Hyperperfusion syndrome was defined by the occurrence, either singly or in combination, of ipsilateral (to the treated artery) temporal, frontal or retro-orbital throbbing headache with or without nausea, vomiting, ipsilateral focal seizures, or focal neurological deficit without radiographic evidence of infarction. Intracranial hemorrhage was defined by computed tomography evidence of punctate or confluent hyperdensities consistent with blood within the parenchyma of the cerebral hemispheres or within the subarachnoid space.

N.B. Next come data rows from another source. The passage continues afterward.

-- ==== Sys2Proof/Machine/Flags.lean ====
section
/-! DEFINITION. Every flag computation (10_state.md R22, 42_alu.md R146). VF is the only flag; these compute the value
an instruction leaves in it, each from the exact, unbounded result. -/

namespace Sys2Proof.Machine

/-- A flag as the byte VF holds: 1 or 0. -/
def flagByte (b : Bool) : Byte := if b then 1 else 0

/-- The carry of 8XY4: "1 if VX + VY > 255" (42_alu.md R136). -/
def carryOut (a b : Byte) : Bool := a.toNat + b.toNat > 255

/-- The no-borrow bit of 8XY5 and 8XY7: the minuend is at least the subtrahend (R137, R139). -/
def noBorrow (minuend subtrahend : Byte) : Bool := minuend.toNat ≥ subtrahend.toNat

/-- The bit 8XY6 shifts out: bit 0 of the value shifted (R138). -/
def rightShiftOut (t : Byte) : Bool := t.getLsbD 0

/-- The bit 8XYE shifts out: bit 7 of the value shifted (R140). -/
def leftShiftOut (t : Byte) : Bool := t.getLsbD 7

/-- The overflow FX1E's quirk detects: the sum passes 0x0FFF, not 0xFFFF (43_index_memory.md R151, C11). -/
def indexOverflow (i : Word) (b : Byte) : Bool := i.toNat + b.toNat > 0x0FFF

/-- `VF <- 1` or `VF <- 0`. -/
def State.setFlag (s : State) (b : Bool) : State := s.setV vf (flagByte b)

/-- A result and then the flag: VX is written first and VF last, so with X = F the flag is what remains
(00_scope.md R12, 42_alu.md R147). -/
def State.setResultAndFlag (s : State) (x : Nibble) (result : Byte) (flag : Bool) : State :=
  (s.setV x result).setFlag flag

end Sys2Proof.Machine
end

A neurologist evaluated all patients before and after the procedure to determine whether any patients showed neurological signs or symptoms. The technique of CAS has been described elsewhere (18) but evolved over the three years of this study. The major change was the introduction of mechanical emboli-prevention devices, which led to cessation of the use of platelet glycoprotein IIb/IIIa receptor blockers (GPIIb/IIIa). The doses and agents used for GPIIb/IIIa blockade varied, but when they were utilized the goal was 75% platelet inhibition as measured by a bedside test of platelet aggregation. Patients were pretreated with aspirin 325 mg/d and clopidogrel 75 mg/d for at least one week. In cases of urgent intervention, a clopidogrel 300-mg load was given. All patients were treated with heparin intraoperatively with a bolus of 50 U/kg with additional doses as necessary to achieve an activated clotting time (ACT) of 250 to 325 s. Procedural success was defined as a post-stent luminal narrowing of <30% using the North American Symptomatic Carotid Endarterectomy (NASCET) method (19). All patients underwent CAS as part of institutional review board-approved protocols.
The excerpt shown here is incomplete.